◆ Data provided ◆
────────────────────────────────────────
-- ==== Sys2Proof/Laws/State.lean ====
section
/-! SUPPORT. What each shared operation leaves in each field of the state: one lemma per field per operation. -/

namespace Sys2Proof.Machine

variable (s : State)

/-! ### `WriteLine` -/

@[simp] theorem writeLine_gphase (line : Line) : (writeLine line s).gphase = s.gphase := rfl
@[simp] theorem writeLine_mode (line : Line) : (writeLine line s).mode = s.mode := rfl
@[simp] theorem writeLine_cur (line : Line) : (writeLine line s).cur = s.cur := rfl
@[simp] theorem writeLine_segbase (line : Line) : (writeLine line s).segbase = s.segbase := rfl
@[simp] theorem writeLine_out (line : Line) : (writeLine line s).out = s.out ++ (line ++ [newline]) := rfl
@[simp] theorem writeLine_gerr (line : Line) : (writeLine line s).gerr = s.gerr := rfl
@[simp] theorem writeLine_gea (line : Line) : (writeLine line s).gea = s.gea := rfl
@[simp] theorem writeLine_geb (line : Line) : (writeLine line s).geb = s.geb := rfl
@[simp] theorem writeLine_dphase (line : Line) : (writeLine line s).dphase = s.dphase := rfl
@[simp] theorem writeLine_lineno (line : Line) : (writeLine line s).lineno = s.lineno := rfl
@[simp] theorem writeLine_derr (line : Line) : (writeLine line s).derr = s.derr := rfl
@[simp] theorem writeLine_dsub (line : Line) : (writeLine line s).dsub = s.dsub := rfl
@[simp] theorem writeLine_dline (line : Line) : (writeLine line s).dline = s.dline := rfl
@[simp] theorem writeLine_dexp (line : Line) : (writeLine line s).dexp = s.dexp := rfl
@[simp] theorem writeLine_dact (line : Line) : (writeLine line s).dact = s.dact := rfl
@[simp] theorem writeLine_dres (line : Line) : (writeLine line s).dres = s.dres := rfl
@[simp] theorem writeLine_eres (line : Line) : (writeLine line s).eres = s.eres := rfl
@[simp] theorem writeLine_port (line : Line) : (writeLine line s).port = s.port := rfl
@[simp] theorem writeLine_freeCount (line : Line) : (writeLine line s).freeCount = s.freeCount := rfl

/-! ### `GEN_START` and leaving a generator error -/

@[simp] theorem openRun_gphase (m : Byte) : (openRun m s).gphase = if modeSupported m then .run else .fault := rfl
@[simp] theorem openRun_mode (m : Byte) : (openRun m s).mode = m := rfl
@[simp] theorem openRun_cur (m : Byte) : (openRun m s).cur = 0 := rfl
@[simp] theorem openRun_segbase (m : Byte) : (openRun m s).segbase = 0 := rfl
@[simp] theorem openRun_out (m : Byte) : (openRun m s).out = [] := rfl
@[simp] theorem openRun_gerr (m : Byte) : (openRun m s).gerr = if modeSupported m then .none else .unsupportedMode := rfl
@[simp] theorem openRun_gea (m : Byte) : (openRun m s).gea = 0 := rfl
@[simp] theorem openRun_geb (m : Byte) : (openRun m s).geb = 0 := rfl
@[simp] theorem openRun_dphase (m : Byte) : (openRun m s).dphase = s.dphase := rfl
@[simp] theorem openRun_lineno (m : Byte) : (openRun m s).lineno = s.lineno := rfl
@[simp] theorem openRun_derr (m : Byte) : (openRun m s).derr = s.derr := rfl
@[simp] theorem openRun_dsub (m : Byte) : (openRun m s).dsub = s.dsub := rfl
@[simp] theorem openRun_dline (m : Byte) : (openRun m s).dline = s.dline := rfl
@[simp] theorem openRun_dexp (m : Byte) : (openRun m s).dexp = s.dexp := rfl
@[simp] theorem openRun_dact (m : Byte) : (openRun m s).dact = s.dact := rfl
@[simp] theorem openRun_dres (m : Byte) : (openRun m s).dres = s.dres := rfl
@[simp] theorem openRun_eres (m : Byte) : (openRun m s).eres = s.eres := rfl
@[simp] theorem openRun_port (m : Byte) : (openRun m s).port = s.port := rfl
@[simp] theorem openRun_freeCount (m : Byte) : (openRun m s).freeCount = s.freeCount := rfl

/-! ### `DEC_OPEN` and leaving a decoder error -/

@[simp] theorem openStream_gphase : (openStream s).gphase = s.gphase := rfl
@[simp] theorem openStream_mode : (openStream s).mode = s.mode := rfl
@[simp] theorem openStream_cur : (openStream s).cur = s.cur := rfl
@[simp] theorem openStream_segbase : (openStream s).segbase = s.segbase := rfl
@[simp] theorem openStream_out : (openStream s).out = s.out := rfl
@[simp] theorem openStream_gerr : (openStream s).gerr = s.gerr := rfl
@[simp] theorem openStream_gea : (openStream s).gea = s.gea := rfl
@[simp] theorem openStream_geb : (openStream s).geb = s.geb := rfl
@[simp] theorem openStream_dphase : (openStream s).dphase = .ready := rfl
@[simp] theorem openStream_lineno : (openStream s).lineno = 0 := rfl
@[simp] theorem openStream_derr : (openStream s).derr = .none := rfl
@[simp] theorem openStream_dsub : (openStream s).dsub = .none := rfl
@[simp] theorem openStream_dline : (openStream s).dline = 0 := rfl
@[simp] theorem openStream_dexp : (openStream s).dexp = 0 := rfl
@[simp] theorem openStream_dact : (openStream s).dact = 0 := rfl
@[simp] theorem openStream_dres : (openStream s).dres = .none := rfl
@[simp] theorem openStream_eres : (openStream s).eres = s.eres := rfl
@[simp] theorem openStream_port : (openStream s).port = s.port := rfl
@[simp] theorem openStream_freeCount : (openStream s).freeCount = s.freeCount := rfl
────────────────────────────────────────
◆ Work to be completed ◆
The required output is every line above from the one with "line s).eres = s.eres := rfl" down to the one with "else .unsupportedMode := rfl", restated word for word, ends included.

◆ Answer space ◆
@[simp] theorem writeLine_eres (line : Line) : (writeLine line s).eres = s.eres := rfl
@[simp] theorem writeLine_port (line : Line) : (writeLine line s).port = s.port := rfl
@[simp] theorem writeLine_freeCount (line : Line) : (writeLine line s).freeCount = s.freeCount := rfl

/-! ### `GEN_START` and leaving a generator error -/

@[simp] theorem openRun_gphase (m : Byte) : (openRun m s).gphase = if modeSupported m then .run else .fault := rfl
@[simp] theorem openRun_mode (m : Byte) : (openRun m s).mode = m := rfl
@[simp] theorem openRun_cur (m : Byte) : (openRun m s).cur = 0 := rfl
@[simp] theorem openRun_segbase (m : Byte) : (openRun m s).segbase = 0 := rfl
@[simp] theorem openRun_out (m : Byte) : (openRun m s).out = [] := rfl
@[simp] theorem openRun_gerr (m : Byte) : (openRun m s).gerr = if modeSupported m then .none else .unsupportedMode := rfl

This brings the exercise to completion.